Going to bump this thread.  Any help would be greatly appreciated.  If someone could provide a little guidance to the method I may be able to implement it myself.


----------



## Matt Allington (Sep 10, 2017)

A headcount table is a static snapshot at a point in time. If possible you should get an employee table that contains a hire and depart date columns.
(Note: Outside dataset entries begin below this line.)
-- ==== Sys2Proof/Config.lean ====
section
/-!
DEFINITION. The numbers fixed for the part (00_scope.md, "The numbers") and the model's own bounds. The spec leaves
no value open after which the part goes on, so no opaque constant stands here.
-/

namespace Sys2Proof.Config

/-- Version value in IDENT (R198). -/
def version : BitVec 8 := 0x12#8

/-- Records of the command queue (R99). -/
def queueCapacity : Nat := 8

/-- Credits of the completion path (R170). -/
def credits : Nat := 16

/-- Records of the inbound notice queue (R150). -/
def inboundCapacity : Nat := 16

/-- Largest value of a slot's tenures count (R114). -/
def tenuresLimit : Nat := 31

/-- Handshake timeout after POR, µs (R89). -/
def porHandshake : BitVec 8 := 50#8

/-- Retry limit after POR (R136). -/
def porRetryLimit : BitVec 5 := 15#5

/-- Back-off unit after POR, µs (R136). -/
def porBackoffUnit : BitVec 8 := 8#8

/-- Notice wait limit after POR, ms (R89). -/
def porNoticeWait : BitVec 8 := 10#8

/-- Length of an LCLR pulse, µs (R90). -/
def pulseMicros : Nat := 2

/-- Microseconds in one tick of hold time (R140). -/
def tickMicros : Nat := 100

/-- The straps as `State.reset` finds them. DESIGN CHOICE (log entry 8, unsafe): the spec fixes none; unused straps
are tied to ground (chapter 11.10). -/
def resetStraps : NodeId := 0#4

/-- Bound on the plans and starts of one event, for structural recursion. DESIGN CHOICE (log entry 14, safe): an
event starts at most 8 queued records and plans each busy slot a bounded number of times, well below this. -/
def settleBound : Nat := 64

end Sys2Proof.Config
end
From there you can use the technique I use here to extract the data you need. 
https://powerpivotpro.com/2016/12/how-many-working-days-has-an-employee-been-off-work/


----------



## mrmmickle1 (Sep 12, 2017)

Matt-

Thanks for your response.  I visited your link and downloaded the sample file and I believe I can see the direction you're going by identifying if an employee was in headcount at X point in time or if they had been termed at X point in time based on using some date criteria in measures (not exactly sure, but that's what direction I was thinking based on your example).  Unfortunately, organizing the data in this format is not a possibility.  In our database Hire Facts are not associated with Termination Facts, meaning I can't reconcile which records are associated with which...  I could do this manually if I worked for a small company, but that's not the case.  I can also see a number of scenarios where I would run into issues with people that have multiple jobs, multiple hires dates and multiple termination dates.

Is there any way I could accomplish my end goal (Dynamic Employee Turnover) within the current data structure described above?


----------